## TASK REQUIREMENTS
The following data has a line with "match s.place.inForce with" and a line with "(Table 11.7). -/". Write out exactly those lines and all the lines between them.

***** INFORMATION GIVEN

-- ==== Sys2Proof/Machine/Collective.lean ====
section
/-! DEFINITION. Bulk collectives (R358 to R366): the communicator table, chunks at their source engines, positions at
their destination engines, the late bound, suspects and exclusion. -/

namespace Sys2Proof.Machine

/-! ## Communicators (R358) -/

/-- A communicator of the layout in force; an unused one where it has none. -/
def commOf (s : State) (c : Nat) : CommRec :=
  match s.place.inForce with
  | none => {}
  | some i => match i.comms[c]? with | some w => decodeComm w.toNat | none => {}

/-- Bytes of a chunk (BEAM.CHUNK_KIB, R360). -/
def chunkBytes (s : State) : Nat := 16384 * 2 ^ min 4 s.beam.chunkCode

/-- Bytes of one value on the wire under ADD (Table 11.7). -/
def addBytes (add : Nat) : Nat := if add = 1 then 4 else if add = 2 then 2 else if add = 3 then 6 else 1

/-- 4 × 4 tiles that a chunk of a reduce-scatter holds. -/
def tilesPer (s : State) (add : Nat) : Nat := chunkBytes s / (16 * addBytes add)

/-! ## Source engines (R360 to R363) -/

/-- The chunk that a tile goes into. -/
def isOpenChunk (f comm dest position : Nat) (c : ChunkS) : Bool :=
  decide (c.field = f) && decide (c.comm = comm) && decide (c.dest = dest) && decide (c.position = position) &&
    !c.gather && !c.held

/-- Hand a tile to the engine of field `f` as this member's contribution. -/
def handTile (f comm dest tile : Nat) (last : Bool) (vs : List Int) (s : State) : State :=
  let per := tilesPer s (commOf s comm).add
  let position := tile / per
  let at_ := tile % per
  let total := if last then some (at_ + 1) else if at_ + 1 = per then some per else none
  let put (c : ChunkS) : ChunkS :=
    { c with tiles := mapSet [] c.tiles at_ vs, total := match total with | some n => some n | none => c.total }
  let fresh : ChunkS := { field := f, comm := comm, dest := dest, position := position, gather := false, tiles := []
                          total := none, held := false, rerequested := false }
  let mine := isOpenChunk f comm dest position
  let cs := if s.beam.chunks.any mine then s.beam.chunks.map fun c => if mine c then put c else c
    else s.beam.chunks ++ [put fresh]
  { s with beam := { s.beam with chunks := cs } }

/-- Is a chunk ready to send: whole and not sent, or asked for again? -/
def chunkReady (c : ChunkS) : Bool :=
  if c.held then c.rerequested else match c.total with | some n => decide (n ≤ c.tiles.length) | none => false

/-- The next chunk of a communicator at an engine: one asked for again first, else the oldest ready. -/
def nextChunk (s : State) (f comm : Nat) : Option Nat :=
  let ix := (List.range s.beam.chunks.length).filter fun i =>
    match s.beam.chunks[i]? with
    | some c => decide (c.field = f) && decide (c.comm = comm) && chunkReady c
    | none => false
  match ix.find? fun i => match s.beam.chunks[i]? with | some c => c.held | none => false with
  | some i => some i
  | none => ix.head?

/-- Chunks in flight to a destination over a communicator. -/
def inFlight (s : State) (comm dest : Nat) : Nat := mapGet 0 s.beam.credits (64 * comm + dest)

/-- May a communicator take a turn: its next chunk holds a credit, or is one already sent? -/
def mayTurn (s : State) (f comm : Nat) : Bool :=
  match nextChunk s f comm with
  | none => false
  | some i => match s.beam.chunks[i]? with
    | some c => c.held || decide (inFlight s comm c.dest < (commOf s comm).window)
    | none => false
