-- ==== Sys2Proof/Machine/Memory.lean ====
section
/-! DEFINITION. The stacked memory as its controllers serve it (chapter 08): requests by region, checked reads and their
faults, refresh, and the loss of a stack. -/

namespace Sys2Proof.Machine

/-! ## OWNER banks and REDUCE as bytes (Table 8.2) -/

/-- Words of `n` bytes each as bytes. -/
def wordsBytes (n : Nat) (ws : List Nat) : List Byte := ws.flatMap (bytesLE n)

/-- Number of codes a block holds under a PRUNE setting, and the bits of each. -/
def codeShape : Prune → Nat × Nat
  | .none => (0, 0)
  | .s24 => (1024, 4)
  | .ts24 => (256, 16)
  | .s14 => (1024, 2)
  | .s28 => (512, 6)

/-- A block's bank as bytes: master, moment 1 and its scales, moment 2 and its scales, the error memories of class S,
the factors of rule 5, and the codes.
Log entry 90 (DESIGN CHOICE). -/
def bankBytes (l : LayerRec) (k : OwnerBlock) : List Byte :=
  wordsBytes 4 (mapGetList 0 k.master 0 4096) ++ wordsBytes 1 (mapGetList 0 k.m1 0 4096) ++
    wordsBytes 2 (mapGetList 0 k.m1Scale 0 32) ++ wordsBytes 1 (mapGetList 0 k.m2 0 4096) ++
    wordsBytes 2 (mapGetList 0 k.m2Scale 0 32) ++
    (if l.cls = 1 then wordsBytes 2 (mapGetList 0 k.sendErr 0 4096) ++ wordsBytes 2 (mapGetList 0 k.retErr 0 4096) else []) ++
    (if l.rule = 5 then mapGetList 0#8 k.factors 0 65536 else []) ++
    packBits (codeShape l.prune).2 (mapGetList 0 k.codes 0 (codeShape l.prune).1)

/-- `count` words of `n` bytes each from a byte list, as a store. -/
def takeWords (n count : Nat) (bs : List Byte) : Map Nat :=
  mapSetList 0 [] 0 ((List.range count).map fun i => ofBytesLE ((bs.drop (n * i)).take n))

/-- A bank read back from its bytes; the previous-pattern flag stays. -/
def bankOfBytes (l : LayerRec) (old : OwnerBlock) (bs : List Byte) : OwnerBlock :=
  let errs := if l.cls = 1 then 16384 else 0
  let facs := if l.rule = 5 then 65536 else 0
  let sh := codeShape l.prune
  let codeBits := ofBytesLE (bs.drop (24704 + errs + facs))
  { master := takeWords 4 4096 bs, m1 := takeWords 1 4096 (bs.drop 16384), m1Scale := takeWords 2 32 (bs.drop 20480)
    m2 := takeWords 1 4096 (bs.drop 20544), m2Scale := takeWords 2 32 (bs.drop 24640)
    codes := mapSetList 0 [] 0 ((List.range sh.1).map fun i => field codeBits (sh.2 * i) sh.2)
    codesValid := old.codesValid
    sendErr := if l.cls = 1 then takeWords 2 4096 (bs.drop 24704) else old.sendErr
    retErr := if l.cls = 1 then takeWords 2 4096 (bs.drop 32896) else old.retErr
    factors := if l.rule = 5 then mapSetList 0#8 [] 0 ((bs.drop (24704 + errs)).take 65536) else old.factors }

**********

## EXERCISE SOLUTION
  match s.place.inForce with
  | none => {}
  | some i => match i.comms[c]? with | some w => decodeComm w.toNat | none => {}

/-- Bytes of a chunk (BEAM.CHUNK_KIB, R360). -/
def chunkBytes (s : State) : Nat := 16384 * 2 ^ min 4 s.beam.chunkCode

/-- Bytes of one value on the wire under ADD (Table 11.7). -/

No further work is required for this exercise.